Methods: Patients undergoing CT-guided percutaneous MWA of lung tumors were randomly divided into two groups: esketamine plus dexmedetomidine (Group E) and sufentanil plus dexmedetomidine (Group S). The patients' general information, mean arterial pressure (MAP), heart rate (HR), peripheral oxygen saturation, respiratory rate (RR), partial pressure of end-tidal carbon dioxide, bispectral index, and Ramsay sedation score were recorded before anesthesia administration (T0), after dexmedetomidine loading dose (T1), during percutaneous puncture (T2), during ablation (T3), at the end of surgery (T4), and during recovery of consciousness (T5). The postoperative Visual Analog Scale (VAS) scores, dexmedetomidine dosage, vasoactive drug usage, instances of sedation failure, and adverse events were also recorded.

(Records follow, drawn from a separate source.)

-- ==== Sys2Proof/Safety.lean ====
section
/-!
DEFINITION. The terms that statements about the module use: when a unit executes, what state a command leaves, the
invariant of a block at rest, and the frames of instructions.
-/
namespace Sys2Proof.Machine

/-! ### A command acts -/

/-- The module is in Idle or above, so that its logic runs (R475). -/
def Up (s : State) : Prop := aboveStandby s.blk.pw.phase = true

/-- The state once a command's own effect has left block `b`: what follows every command has followed it. -/
def became (s : State) (b : Block) : State := { s with blk := after s.blk b }

/-- Unit `u` can execute an instruction of context `c`, from inside the context's program image. -/
def Executes (s : State) (u : UnitId) (c : Nat) : Prop :=
  Up s ∧ execCtx s.blk u = some c ∧ fetchOk s.blk c (img s.blk c u) = true

/-- The state once the instruction of unit `u` has retired with image `i`: the pc moves to the next word. -/
def ran (s : State) (c : Nat) (u : UnitId) (i : UnitImg) : State := became s (retire s.blk c u i)

/-- An image with `n` more clamps in OP_CLAMP (R153). -/
def addClamps (n : Nat) (i : UnitImg) : UnitImg := { i with cnt := { i.cnt with clamp := satAdd i.cnt.clamp n } }

/-! ### Tensor instructions -/

/-- The block once a tensor instruction's reads `m` have met the memory code, its reads of the tally buffer and the Porter
theirs, and its residue checks have re-executed what failed; and what stops it there (R104, R114). -/
def checked (u : UnitId) (op : Nat) (o : Ops) (blocks : Nat) (m : Met) : Block × Option Nat × Option SliceErr :=
  let f := meetBuffers m.b (tileNo u) (usesTally op) (usesPorter op o)
  let k := recheck f.1 (tileNo u) blocks
  (k.1, f.2, k.2)

/-- Nothing stands in the way of tensor instruction `op` of `blocks` blocks that reads `rs` and writes `ws`: every address is
mapped, remote operands have come, no read meets an uncorrectable word of tile SRAM, of the tally buffer or of the Porter,
and no residue check fails a third time (R104, R109, R110, R114). -/
def TensorReady (b : Block) (c : Nat) (u : UnitId) (op : Nat) (o : Ops) (blocks : Nat) (rs ws : List (U64 × Nat)) : Prop :=
  lowestBad b c (rs ++ ws) = none ∧ (rs.any fun r => missing b c (img b c u) r.1 r.2) = false ∧
    (meetReads b c u rs).faulted = false ∧ (checked u op o blocks (meetReads b c u rs)).2 = (none, none)

/-- What a tensor instruction leaves: refusals and events counted, spilled seams counted, its writes applied, the scale
digest gathered, and the instruction retired or waiting for its own remote writes (R168). -/
def tensorDone (c : Nat) (u : UnitId) (w : U64) (b : Block) (refused : List (U64 × Nat)) (r : TOut × UnitImg) : Block :=
  retireAfter (commitOut b c u refused r) c u w (img (commitOut b c u refused r) c u)

/-- The state after a tensor instruction of operation `op` and `blocks` blocks that reads `rs` and computes `run`. -/
def tensored (s : State) (c : Nat) (u : UnitId) (op : Nat) (o : Ops) (blocks : Nat) (rs : List (U64 × Nat))
    (run : Block → TOut × UnitImg) : State :=
  let m := meetReads s.blk c u rs
  became s (tensorDone c u (mkWord 16 op o) (checked u op o blocks m).1 m.refused (run m.view))

/-! ### Remote operations -/

/-- A remote instruction can leave: its local ranges are mapped, its port has room, its local source reads back without
a tile fault and supplies `x`, the block then being `b1` (R110, R192). -/
def RemoteReady (b : Block) (c : Nat) (u : UnitId) (ranges : List (U64 × Nat)) (src : U64 × Nat) (b1 : Block)
    (x : List Byte) : Prop :=
  (ranges.filterMap fun r => badByte b c r.1 r.2) = [] ∧ portFull (img b c u) = false ∧
    localData b c u src.1 src.2 = (.ok b1, x)

/-! ### Seams -/

/-- What a value adds to V (R49): its magnitude in units of 2^-192, truncated and held in range, with its sign. -/
def seamTerm : FVal → Int
  | .nan => 0
  | .inf _ => 0
  | .fin sg m e =>
    let u := min (seamUnits m e).1 seamMax
    if sg then -(u : Int) else (u : Int)

/-- Add a list of values to a seam, first to last. -/
def seamSum (s : Seam) (l : List FVal) : Seam := l.foldl (fun t x => seamAdd x t) s

/-! ### The invariant -/

/-- No runnable context is left idle: when none runs and no fleet test run holds them, none is runnable, and then the
region PLLs are stopped (R23, R467, R475). -/
def Rested (b : Block) : Prop :=
  b.running = none → b.ft.run = none → nextRunnable b = none ∧ b.pw.regionPll = []

/-! ### Frames -/

/-- Two blocks agree on everything but the images of units, and, where the debug port steps a unit, on that. -/
def SameButUnits (b d : Block) : Prop :=
  { d with units := b.units, chip := b.chip } = b ∧ { d.chip with stepOnce := b.chip.stepOnce } = b.chip

/-- Every image but that of unit `u` of context `c` is as it was. -/
def OtherImages (b d : Block) (c : Nat) (u : UnitId) : Prop :=
  ∀ v k, unitKey k v ≠ unitKey c u → img d k v = img b k v

/-! ### Houses -/

/-- A message of type `kind` waits in module m's slot: `x`, the block then being `b1` with acknowledgements and terms
noted (R353, R356, R360). -/
def Received (s : State) (kind m : Nat) (x : HouseMsg) (b1 : Block) : Prop :=
  Up s ∧ takeMsg s.blk kind m = (some x, b1)

/-! ### Host commands -/

/-- A command of an open session `x` that passes the checks of R428: it is new, names this module, has the flag and
length its kind has, comes from a role that may issue it, and, where critical, carries the right check and a counter
above the last one. -/
def Accepted (b : Block) (op : Nat) (critical : Bool) (roles : List Role) (h : Cmd) (x : Session) : Prop :=
  tlook b.sessions h.session = some x ∧ (x.kept.find? fun r => r.id == h.id) = none ∧ h.target = b.geo.own.toNat ∧
    h.flags.getLsbD 0 = critical ∧ h.len = h.params.length ∧ roles.contains x.role = true ∧
    (critical = true →
      Config.kmac (commandKey x.z) (leBytes 8 h.session ++ cmdBytes op h) 128 (ascii "ZTM-T32 CMD") = h.check ∧
        b.hp.lastCtr.toNat < h.counter.toNat)

/-- The block as a critical command finds it: the counter is taken, and persisted where it reaches the ceiling (R429). -/
def afterCounter (b : Block) (h : Cmd) : Block :=
  { raiseW b h.counter.toNat with hp := { (raiseW b h.counter.toNat).hp with lastCtr := h.counter } }

/-- The state once a command is answered, with the block its execution left. -/
def answered (s : State) (op : Nat) (h : Cmd) (b : Block) (a : Ans) : State := became s (answer b op h a)

end Sys2Proof.Machine
end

Results: Group E showed higher MAP at T5 (P = 0.048) and HR at T3 (P = 0.044) compared to Group S. The RR was significantly higher in Group E than in Group S from T1 to T5 (P < 0.001). The incidence of respiratory depression, bradycardia, and postoperative nausea and vomiting in Group E was lower in Group E than in Group S. No significant differences in Ramsay sedation scores, postoperative VAS scores, dexmedetomidine dosage, vasoactive drug usage, number of sedation failure cases, or occurrence of adverse events were observed between the two groups.

Conclusion: Esketamine plus dexmedetomidine demonstrated potential advantages for lung tumor MWA compared to sufentanil plus dexmedetomidine.